Sichel sent the paid coupons in (presumably wooden) boxes, via Frankfort, and also in boxes via Frankfort he got fresh coupons for new interest payments.
Also in uneven quantities Sichel repaid bonds and sent them to Vienna, also in boxes. Only to give an idea about the amounts: In May 1849 one box from Amsterdam contained repaid bonds at a value of 578.262 fl. The account also mentions interest coupons "both received, handed out and kept" for an amount of 3 million 465.200 fl., always in the so called Conventional Florin that was linked in value to a certain silver coin of Cologne. This was a currency used in Austria and the German lands. It is stated in the file that these were payments effectuated in the first 3rd of 1849. For the month of May Sichel mentions additional repaid loans for the sum of 139.233 fl.(10)

 

The loan of 1849-51

The Austrian Finance Ministry in 1849 decided to simplify the whole procedure by the means of a loan conversion. The Finance Minister Krauss argued this in a paper from June. The first reason he gives for a conversion should be a mere service for the creditors: As these loans had been issued in a time of relatively stable conditions on the money market the currency had not been determined and they were repaid in instable banknotes, thus suffering a loss up to 20% towards the Conventional or silver Florin.
The owners of all bonds that circulated should be given the opportunity to exchange the coupons of their old Dutch bonds for new bonds with a sum of the nominal height of the interest still to be paid, and with the same interest, only guaranteed in stable money.

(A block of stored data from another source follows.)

/-! Edits (R63). -/

/-- A new route's seams numbered: a seam that keeps its router keeps its index, others follow (DESIGN CHOICE, log 38). -/
def renumber (old new : List Placed) : List Placed :=
  let same (p q : Placed) : Bool := p.dev == q.dev && p.place == q.place && !p.kids.isEmpty
  let added := new.filter fun q => !(old.any (same q))
  let idx (q : Placed) : Nat := match old.findIdx? (same q) with | some i => i | none => old.length + (added.findIdx? (same q)).getD 0
  let key (k : Nat) : Nat := if k < 4096 then k else match new[k - 4096]? with | some q => 4096 + idx q | none => k
  let kids (q : Placed) : List Nat := sortKeys (q.kids.map key)
  (old.map fun p => match new.find? (same p) with | some q => { p with kids := kids q } | none => { p with kids := [] }) ++
    added.map fun q => { q with kids := kids q }
/-- The route for the membership of a segment put in place, to be used from that segment on. -/
def State.reroute (s : State) (part : Nat) (h : W32) (e : BitVec 2048) (seg : Nat) : State :=
  let old := s.treeRoute e
  let r := renumber old ((s.dropTree part h).routeOf (s.membersAt e seg) (teRoot e))
  let s := (s.putRoute (teRoute e) r).putTt part (hIdx h) 0x28 4 r.length
  let s := (List.range r.length).foldl (fun s i =>
    match r[i]? with
    | none => s
    | some p =>
      if !(s.mine p.dev) then s
      else
        let y := s.seamFor e part h r i p seg
        let n : Option SeamNext := if p.kids.isEmpty then none else some ⟨i, p.kids, y.kidAt, y.subs, y.parent, y.pport⟩
        match s.seams.find (seamKey part h p.place) with
        | some x => s.putSeam { x with next := some n }
        | none => match n with
          | some n => s.putSeam { (holdOnly part h p.place).fresh (seg + 2 ^ 32 - 1) with next := some (some n) }
          | none => s) s
  s.openPending part h
/-- What the rows kept of a segment give for one row, from some ports. -/
def Seam.again (x : Seam) (e : BitVec 2048) (ports : BitVec 64) (seg row : Nat) : Row :=
  foldRows e ((List.range x.ports.length).filterMap fun p => if ports.getLsbD p then x.recs.find (recKey seg p row) else none)
/-- A seam after a removal that applies from a segment on: the rows of ports no longer expected go, what has been folded with them is folded again
without them, and the parent's rows follow (R63). -/
def State.rework (s : State) (part : Nat) (h : W32) (seg place : Nat) : State :=
  match s.seams.find (seamKey part h place) with
  | none => s
  | some x =>
    let e := s.seamEnt x
    let cut (g : Nat) : Bool := !(segLt g seg)
    let x := { x with recs := x.recs.filter fun r => !(cut (recSeg r.1)) || (s.expectedAt x (recSeg r.1)).getLsbD (r.1 / 256 % 64) }
    let exp := x.expected &&& s.expectedAt x x.seg
    let x := if cut x.seg = false ∨ x.ph = .idle then x
      else if exp = 0 then x.fresh x.seg
      else { x with
        expected := exp, complete := x.complete &&& exp, partPorts := x.partPorts &&& exp, tornPorts := x.tornPorts &&& exp
        recv := (List.range 64).map fun p => if exp.getLsbD p then x.recv.getD p 0 else 0
        partials := (List.range x.folded).foldl (fun m j => m.put j (x.again e exp x.seg j)) []
        staged := x.staged.filter fun r => exp.getLsbD (r.1 / 256) }
    let s := s.putSeam x
    match x.parent.bind fun q => if s.mine q.2 then s.seams.find (seamKey part h q.1) else none with
    | none => s
    | some y =>
      let redo (g row : Nat) (v : Row) : Row := if cut g then x.again e (s.expectedAt x g) g row else v
      s.putSeam { y with
        recs := y.recs.map fun r => (r.1, if r.1 / 256 % 64 = x.pport then redo (recSeg r.1) (r.1 % 256) r.2 else r.2)
        staged := y.staged.map fun r => (r.1, if r.1 / 256 = x.pport then redo y.seg (r.1 % 256) r.2 else r.2) }
/-- A member's contributions from a segment on discarded: its posts complete REMOVED, and what waited for it goes on (R63). -/
def State.retract (s : State) (part : Nat) (h : W32) (m seg : Nat) : State :=
  let places := (s.seamsOf part h).map (·.place)
  let order := ([0, 1, 2, 3].map fun l => places.filter fun p => placeLevel p + p / 2 ^ 16 == l).flatten
  let s := order.foldl (fun s p => s.rework part h seg p) s
  let s := s.posted.foldl (fun s p =>
    if p.part = part ∧ p.handle = h ∧ p.member = m ∧ segLt p.seg seg = false then s.notify part h m p.seg 2 else s) s
  order.foldl (fun s p => match s.seams.find (seamKey part h p) with
    | some x => if x.ph = .opened then s.foldSeam x else s
    | none => s) s
/-- The segment from which an edit applies. -/
def State.effectSeg (s : State) (part : Nat) (h : W32) (e : BitVec 2048) : Nat :=
  if teEditSeg e ≠ 2 ^ 32 - 1 then teEditSeg e
  else ((if teState e = 3 then lnrF e 0x40 4 else s.rootSeg part h) + 1) % 2 ^ 32
/-- An edit appended to the queued-edit list (log 33). -/
def State.addEdit (s : State) (e : BitVec 2048) (m : Nat) (remove : Bool) (seg : Nat) : State :=
  let k := (s.edits e).length
  let s := s.putMem (teEdit e + 16 * k) 16 (m + (if remove then 2 ^ 16 else 0) + 2 ^ 32 * seg + 2 ^ 64 * (k + 1))
  s.putMem (teEdit e + 16 * (k + 1)) 16 0
/-- TREE.EDIT in a legal state. -/
def State.treeEdit (s : State) (r : RunCmd) (part : Nat) (h : W32) (e : BitVec 2048) : State × Nat × Nat :=
  let i := hIdx h
  let seg := s.effectSeg part h e
  if aF r 0x11 1 = 1 then
    let m := aF r 0x18 2
    if teNmemb e ≤ m ∨ m = teRoot e ∨ s.isMember e m seg = false then (s, 0x10, 0)
    else
      let s := (s.addEdit e m true seg).putTt part i 0x2C 4 seg
      let f := teMembase e + 32 * m + 0x1B
      ((s.putMem f 1 (orN (s.bytes f 1) 4)).retract part h m seg, 0, seg)
  else
    let rd := s.readSpan (devAddr (aF r 0x20 8)) 32
    let rec' := s.bytes (devAddr (aF r 0x20 8)) 32
    let m := teNmemb e
    let ms := s.membersAt e seg ++ [(m, mrDev rec', mrCore rec')]
    let at' := ms.map (·.2)
    if s.inHbm (aF r 0x20 8) = false ∨ mrOk rec' = false ∨ 4096 ≤ m ∨ coresOk at' = false ∨ bitsOf (lnrF e 0x0A 2) 2 3 < spanOf at' then (s, 0x10, 0)
    else if rd.2 then (rd.1, 0x08, 0)
    else
      let s := rd.1
      let route := (s.dropTree part h).routeOf ms (teRoot e)
      if !(s.routeOk ms route) then (s, 0x12, 0)
      else if !((s.dropTree part h).routeFits route) then (s, 0x11, 0)
      else
        let s := (s.putMem (teMembase e + 32 * m) 32 (rec' % 2 ^ 224)).setNext e m seg
        let s := ((s.putTt part i 0x0C 2 (m + 1)).addEdit e m false seg).putTt part i 0x2C 4 seg
        (if teState e = 3 then s else s.reroute part h (s.ttRow part i) seg, 0, seg)
/-- TREE.LOAD in a legal state. Additions queued while the tree was saved get their route now. The staging that a BROKEN tree still holds counts as
free for its own route (DESIGN CHOICE, log 125). -/
def State.treeLoad (s : State) (r : RunCmd) (part : Nat) (h : W32) (e : BitVec 2048) : State × Nat × Nat :=
  let old := s.treeRoute e
  let base := devAddr (aF r 0x18 8)
  let new := s.getRoute e base (teNseam e)
  if s.inHbm (aF r 0x18 8) = false then (s, 0x10, 0)
  else if !(s.loadOk e base old new) then (s, 0x12, 0)
  else if !((s.dropTree part h).routeFits new) then (s, 0x11, 0)
  else
    let i := hIdx h
    let t := ((s.dropTree part h).putTt part i 0x20 8 base).putTt part i 4 1 2
    let t := (t.installSeams part h new fun k q => s.loadSeam part h e old new k q).takeSlots part h
    let e' := t.ttRow part i
    (if teEditSeg e' ≠ 2 ^ 32 - 1 ∧ (s.edits e).any (fun d => !d.2.1 && d.2.2 == teEditSeg e') = true then t.reroute part h e' (teEditSeg e') else t, 0, 0)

This would have many positive effects, as Krauss further explained in his expertise:

1. It would raise the confidence in the Austrian credit system enormously.

2. The value of the coupons and then of the bonds, too, would rise, thus further strengthening the credit of Austria.

3. The state would avoid payment now und delay it until later.

4. The exchange rate of the Austrian currency and the Austrian bills of exchange would rise, which would have a xxpositive effect on the Austrian economy.(11)

Though the Minister doesn’t mention it I assume another desired effect would have been a certain unification of these older Austrian loans. Though originally the measure only aimed at the interest coupons later it evidently was extended to the bonds themselves.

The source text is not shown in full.